(Collected data entries)
/-- A field read: its value is the bits of RX_BUF at the place of the parse, which moves on by the width. -/
theorem getU_spec {n q w : Nat} {s : State} {c : Parse} (h : ParseAt n s q c) (hw : q + w < 4096) :
    (getU n w c).1 = s.mem.loadBits rxBase q w ∧ ParseAt n s (q + w) (getU n w c).2 ∧
      (getU n w c).2.st.ports = c.st.ports ∧ (getU n w c).2.st.mem = c.st.mem := by
  have hc := h.cursor
  have e8 : 8 + c.st.cursor.toNat = q := by omega
  refine ⟨?_, ?_, rfl, rfl⟩
  · show c.st.mem.loadBits rxBase (8 + c.st.cursor.toNat) w = _
    rw [e8, h.loadBits]
  · refine ⟨(congrArg (fun u => u.setCursor (advance c.st.cursor w)) h.eq).trans rfl, ?_, ?_, h.code, h.devCount,
      h.dev, h.memOut, h.memWf⟩
    · show (advance c.st.cursor w).toNat + 8 = q + w
      rw [toNat_advance (by omega)]; omega
    · show (c.under || (decide (0 < w) && decide (8 * n < 8 + c.st.cursor.toNat + w))) = _
      rw [e8, h.under]
      by_cases h1 : 8 * n < q
      · have : 8 * n < q + w := by omega
        simp [h1, this]
      · by_cases h2 : 8 * n < q + w
        · have : 0 < w := by omega
          simp [h2, this]
        · simp [h1, h2]

/-- A field read, as a pair. -/
theorem getU_eq {n q w : Nat} {s : State} {c : Parse} (h : ParseAt n s q c) (hw : q + w < 4096) :
    ∃ c', getU n w c = (s.mem.loadBits rxBase q w, c') ∧ ParseAt n s (q + w) c' ∧ c'.st.ports = c.st.ports ∧
      c'.st.mem = c.st.mem := by
  obtain ⟨h1, h2, h3, h4⟩ := getU_spec h hw
  exact ⟨(getU n w c).2, Prod.ext h1 rfl, h2, h3, h4⟩

/-- Changing the readings of a port keeps the place of the parse. -/
theorem ParseAt.setPort {n q : Nat} {s : State} {c : Parse} (h : ParseAt n s q c) (p : PortIx) (f : Port → Port)
    (hcode : ∀ x, (f x).code = x.code) (hcount : ∀ x, (f x).devCount = x.devCount) (hdev : ∀ x, (f x).dev = x.dev) :
    ParseAt n s q (c.setPort p f) where
  eq := (congrArg (fun u => u.setPort p (f (c.st.port p))) h.eq).trans rfl
  cursor := h.cursor
  under := h.under
  code r := by
    show ((c.st.setPort p (f (c.st.port p))).port r).code = _
    rw [State.port_setPort]
    split_ifs with e
    · rw [hcode, e, h.code]
    · exact h.code r
  devCount r := by
    show ((c.st.setPort p (f (c.st.port p))).port r).devCount = _
    rw [State.port_setPort]
    split_ifs with e
    · rw [hcount, e, h.devCount]
    · exact h.devCount r
  dev r := by
    show ((c.st.setPort p (f (c.st.port p))).port r).dev = _
    rw [State.port_setPort]
    split_ifs with e
    · rw [hdev, e, h.dev]
    · exact h.dev r
  memOut := h.memOut
  memWf := h.memWf

theorem Parse.setPort_port (c : Parse) (p r : PortIx) (f : Port → Port) :
    (c.setPort p f).st.port r = if r = p then f (c.st.port p) else c.st.port r := by
  show (c.st.setPort p (f (c.st.port p))).port r = _
  rw [State.port_setPort]

theorem port_congr {s t : State} (h : s.ports = t.ports) (p : PortIx) : s.port p = t.port p := by
  unfold State.port; rw [h]

/-! ## The encoders -/

theorem parseEncoder_spec {n q u : Nat} {s : State} {c : Parse} (p : PortIx) (h : ParseAt n s q c)
    (hw : q + u < 4096) :
    ParseAt n s (q + u) (parseEncoder n p u c) ∧ (parseEncoder n p u c).st.mem = c.st.mem ∧
      ∀ r, (parseEncoder n p u c).st.port r =
        if r = p then { c.st.port p with encoder := BitVec.ofInt 32 (smDecode (s.mem.loadBits rxBase q u).toNat) }
        else c.st.port r := by
  obtain ⟨hv, hp, hports, hmem⟩ := getU_spec (w := u) h hw
  refine ⟨hp.setPort p (fun x => { x with encoder := BitVec.ofInt 32 (smDecode (getU n u c).1.toNat) }) (fun _ => rfl) (fun _ => rfl)
    (fun _ => rfl), hmem, fun r => ?_⟩
  show ((getU n u c).2.setPort p _).st.port r = _
  rw [Parse.setPort_port, hv, port_congr hports, port_congr hports]
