-- ==== Sys2Proof/Laws/PerInstr.lean ====
section
/-! SUPPORT. What holds of every instruction as a term: the code of a well-formed instruction fits its carrier
(30_encoding.md R110, R114, R124, R125). -/

namespace Sys2Proof

/-- A code fits its carrier: a command word has its reserved fields 0; a payload has 1 to 255 bytes, the first of
them a tag 1..5. -/
def Code.fits : Code → Prop
  | .command w => w.extractLsb' 5 3 = 0 ∧ w.extractLsb' 26 6 = 0
  | .message p => 1 ≤ p.length ∧ p.length ≤ 255 ∧ 1 ≤ (p.headD 0).toNat ∧ (p.headD 0).toNat ≤ 5

/-- A command word built from its fields fits. -/
theorem fits_commandWord (op : BitVec 5) (a : Byte) (b : BitVec 3) (sel : BufSel) (w : BitVec 6) :
    (Code.command (commandWord op a b sel w)).fits := by
  have h := reservedClear_commandWord op a b sel w
  rw [reservedClear, Bool.and_eq_true, beq_iff_eq, beq_iff_eq] at h
  exact h

namespace Laws.CodeFits

/-- The code of a well-formed instruction fits its carrier. -/
def Statement (i : Instr) : Prop := i.wellFormed = true → (encode i).fits

theorem nop : Statement .nop := fun _ => fits_commandWord ..

theorem bsClear : Statement .bsClear := fun _ => fits_commandWord ..

theorem bsWrite (a : Byte) (b : BitVec 3) (w : BitVec 6) : Statement (.bsWrite a b w) := fun _ => fits_commandWord ..

theorem bsRead (a : Byte) (b : BitVec 3) (sel : BufSel) (w : BitVec 6) : Statement (.bsRead a b sel w) :=
  fun _ => fits_commandWord ..

theorem bsNeeded : Statement .bsNeeded := fun _ => fits_commandWord ..

theorem frameTx (a : Byte) : Statement (.frameTx a) := fun _ => fits_commandWord ..

theorem frameRx : Statement .frameRx := fun _ => fits_commandWord ..

theorem negotiate : Statement .negotiate := fun _ => fits_commandWord ..

theorem negotiateSeg (a : Byte) : Statement (.negotiateSeg a) := fun _ => fits_commandWord ..

theorem update : Statement .update := fun _ => fits_commandWord ..

theorem updateSeg (a : Byte) : Statement (.updateSeg a) := fun _ => fits_commandWord ..

theorem changeAddr (a : Byte) : Statement (.changeAddr a) := fun _ => fits_commandWord ..

theorem estop : Statement .estop := fun _ => fits_commandWord ..

theorem setTimeout : Statement .setTimeout := fun _ => fits_commandWord ..

theorem wireChangeAddress (newAddr : Byte) : Statement (.wireChangeAddress newAddr) := fun _ => by
  simp [encode, Code.fits]

theorem wireSetSensorType (typeLo typeHi : Byte) (subBlocks : List Byte) :
    Statement (.wireSetSensorType typeLo typeHi subBlocks) := fun h => by
  simp [Instr.wellFormed] at h
  simp [encode, Code.fits]
  omega

theorem wireReadValues (request : List Byte) : Statement (.wireReadValues request) := fun h => by
  simp [Instr.wellFormed] at h
  simp [encode, Code.fits]
  omega

theorem wireEmergencyStop : Statement .wireEmergencyStop := fun _ => by simp [encode, Code.fits]

theorem wireSetTimeout (t : Word) : Statement (.wireSetTimeout t) := fun _ => by simp [encode, Code.fits, bytesOfWord]

end Laws.CodeFits

end Sys2Proof
end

[Problem statement] Each line from the top of the records above through the line containing "refine ⟨(congrArg (fun" needs to be transcribed exactly, and no line after it.

[Problem solution]
/-- A field read: its value is the bits of RX_BUF at the place of the parse, which moves on by the width. -/
theorem getU_spec {n q w : Nat} {s : State} {c : Parse} (h : ParseAt n s q c) (hw : q + w < 4096) :
    (getU n w c).1 = s.mem.loadBits rxBase q w ∧ ParseAt n s (q + w) (getU n w c).2 ∧
      (getU n w c).2.st.ports = c.st.ports ∧ (getU n w c).2.st.mem = c.st.mem := by
  have hc := h.cursor
  have e8 : 8 + c.st.cursor.toNat = q := by omega
  refine ⟨?_, ?_, rfl, rfl⟩
  · show c.st.mem.loadBits rxBase (8 + c.st.cursor.toNat) w = _
    rw [e8, h.loadBits]
  · refine ⟨(congrArg (fun u => u.setCursor (advance c.st.cursor w)) h.eq).trans rfl, ?_, ?_, h.code, h.devCount,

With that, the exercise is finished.